La beauté d’Yseut aux Blanches Mains et surtout son nom font que
Tristan accepte de l’épouser :
« Car Ysolt as Blanches Mains volt
Pur belté e pur nun d’Isolt.
Ja pur belté quë en li fust,
Se le nun d’Isolt në oüst,
Ne pur le nun senz la belté
N’en oüst Tristans volenté. » (Thomas, v. 249-254)
La femme, idole, magicienne, sorcière, fée est redoutable et
dangereuse. « Le philtre que boivent soi-disant par mégarde Tristan et
Yseult est l’image édulcorée d’un geis primitif lancé par Yseult pour obliger
Tristan à l’aimer.24 » Jean Markale considère que le geis est remplacé par le
philtre, dans les textes français, « par mégarde » ; nous croyons que c’est
plus qu’une inattention de Béroul ou de Thomas : ils veulent nous
convaincre, car à l’époque où l’amour-passion triomphe de tout, et se
convertit en fatalité, le femme s’attire l’amour de l’homme grâce à la beauté
et à ses vertus. Et c’est peut-être aussi la raison pour laquelle elle est
enserrée dans la « chambres des dames » : parce qu’elle constitue un autre
danger, à savoir une tentation, une provocation.

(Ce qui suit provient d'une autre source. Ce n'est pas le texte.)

/-- A2B and B2A: the same values under the other kind of shares; the packing for a Keccak core keeps the containers
(DEDUCED, log entry 43). -/
def opConvert (a d : Form) : CloveOp where
  modes := [1, 2, 3, 4]
  aSpan := CloveCmd.span
  dSpan := CloveCmd.span
  aForm := a
  dForm := d
  cost := fun c n _ _ _ => c.span * if n = 3 then 12 else 6
  effect := eachElem fun _ x => x

/-- CLOVE_A2B. -/
def execCloveA2b (slot : Fin 16384) (by_ : Issuer) (cmd prm : BitVec 64) (s : State) : Result :=
  .next (s.cloveDo slot 0x11 by_ cmd prm (opConvert .ring .bool))
/-- CLOVE_B2A. -/
def execCloveB2a (slot : Fin 16384) (by_ : Issuer) (cmd prm : BitVec 64) (s : State) : Result :=
  .next (s.cloveDo slot 0x12 by_ cmd prm (opConvert .bool .ring))

/-- CLOVE_PACK: the coefficients of all objects in a row, VALUE bits each. -/
def execClovePack (slot : Fin 16384) (by_ : Issuer) (cmd prm : BitVec 64) (s : State) : Result :=
  .next (s.cloveDo slot 0x13 by_ cmd prm {
    modes := [1, 2, 3, 4]
    aSpan := CloveCmd.span
    dSpan := CloveCmd.packed
    dForm := .bytes
    valueOk := fun c => within 1 c.value 24
    cost := fun c n _ _ _ => c.span * 2 * n
    effect := fun c a _ _ _ => (packBits c.value a, 0) })

/-- CLOVE_UNPACK. -/
def execCloveUnpack (slot : Fin 16384) (by_ : Issuer) (cmd prm : BitVec 64) (s : State) : Result :=
  .next (s.cloveDo slot 0x14 by_ cmd prm {
    modes := [1, 2, 3, 4]
    aSpan := CloveCmd.packed
    dSpan := CloveCmd.span
    aForm := .bytes
    valueOk := fun c => within 1 c.value 24
    cost := fun c n _ _ _ => c.span * 2 * n
    effect := fun c a _ _ _ => (unpackBits c.value (modeN c.mode * c.count) a, 0) })

/-! ### Binary commands -/

/-- A list of bytes as a number, the first the lowest. -/
def ofByteList : List Nat → Nat
  | [] => 0
  | b :: r => b + 256 * ofByteList r

/-- `n` bytes of a number. -/
def toByteList : Nat → Nat → List Nat
  | 0, _ => []
  | n + 1, x => x % 256 :: toByteList n (x / 256)

/-- CLOVE_CLMULMOD: modulo x^n - 1, n = VALUE. -/
def execCloveClmulmod (slot : Fin 16384) (by_ : Issuer) (cmd prm : BitVec 64) (s : State) : Result :=
  .next (s.cloveDo slot 0x20 by_ cmd prm {
    modes := [5]
    aSpan := CloveCmd.span
    bSpan := CloveCmd.spanB
    dSpan := CloveCmd.span
    oneSealed := true
    cost := fun c n _ _ any => c.count * (if any then n else 1) * (c.lines * c.lines + 2 * c.lines + 2)
    effect := eachAB fun c x y => toByteList c.size (clmulmod c.value (ofByteList x) (ofByteList y)) })

/-- CLOVE_XOR. -/
def execCloveXor (slot : Fin 16384) (by_ : Issuer) (cmd prm : BitVec 64) (s : State) : Result :=
  .next (s.cloveDo slot 0x21 by_ cmd prm {
    modes := [5, 6, 7]
    aSpan := CloveCmd.span
    bSpan := CloveCmd.spanB
    dSpan := CloveCmd.span
    cost := fun c n _ _ _ => c.span * 3 * n
    effect := eachPair fun _ x y => x ^^^ y })

/-- CLOVE_GFMUL. -/
def execCloveGfmul (slot : Fin 16384) (by_ : Issuer) (cmd prm : BitVec 64) (s : State) : Result :=
  .next (s.cloveDo slot 0x22 by_ cmd prm {
    modes := [6, 7]
    aSpan := CloveCmd.span
    bSpan := CloveCmd.spanB
    dSpan := CloveCmd.span
    cost := fun c n a b any => c.span * productCost n a b any
    effect := eachPair fun c x y => gfMul c.mode x y })

/-- CLOVE_GFSQR. -/
def execCloveGfsqr (slot : Fin 16384) (by_ : Issuer) (cmd prm : BitVec 64) (s : State) : Result :=
  .next (s.cloveDo slot 0x23 by_ cmd prm {
    modes := [6, 7]
    aSpan := CloveCmd.span
    dSpan := CloveCmd.span
    cost := fun c n _ _ _ => c.span * 2 * n
    effect := eachElem fun c x => gfMul c.mode x x })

Vrai est aussi qu’Yseut n’est pas uniquement le parangon de toutes
les vertus ; elle est très lucide, a l’esprit pratique et consolide le préjugé de la
ruse féminine.
Voici comment elle répond à la révolte de Brangien qui s’adresse à
sa reine comme à la dernière des femmes (v. 1504-1512 ; 1545-1551 ; 15531570) en lui reprochant son adultère et en en suggérant sa punition25 :
L’en ne poet estre plus traïz
Que par privez e par nuirriz.
Quant li privez le conseil set,
Traïr le peut, sëil le het.
Brengvein, qui mun estre savez,
23 Pour les mêmes raisons, la religion (ou tout simplement la coutume) plus tard et jusqu’à nos jours,
demandera que les cheveux soient cachés sous des fichus (dans les églises), sous des voiles (partout,
dans le monde musulman).
24 MARKALE J., op. cit., p. 99.
25 Le nez tranché paraît en effet être la punition de l’adultère (voir le Lai de Bisclavret de Marie de
France), visible dans la descendance de filles qui naissent esnasées.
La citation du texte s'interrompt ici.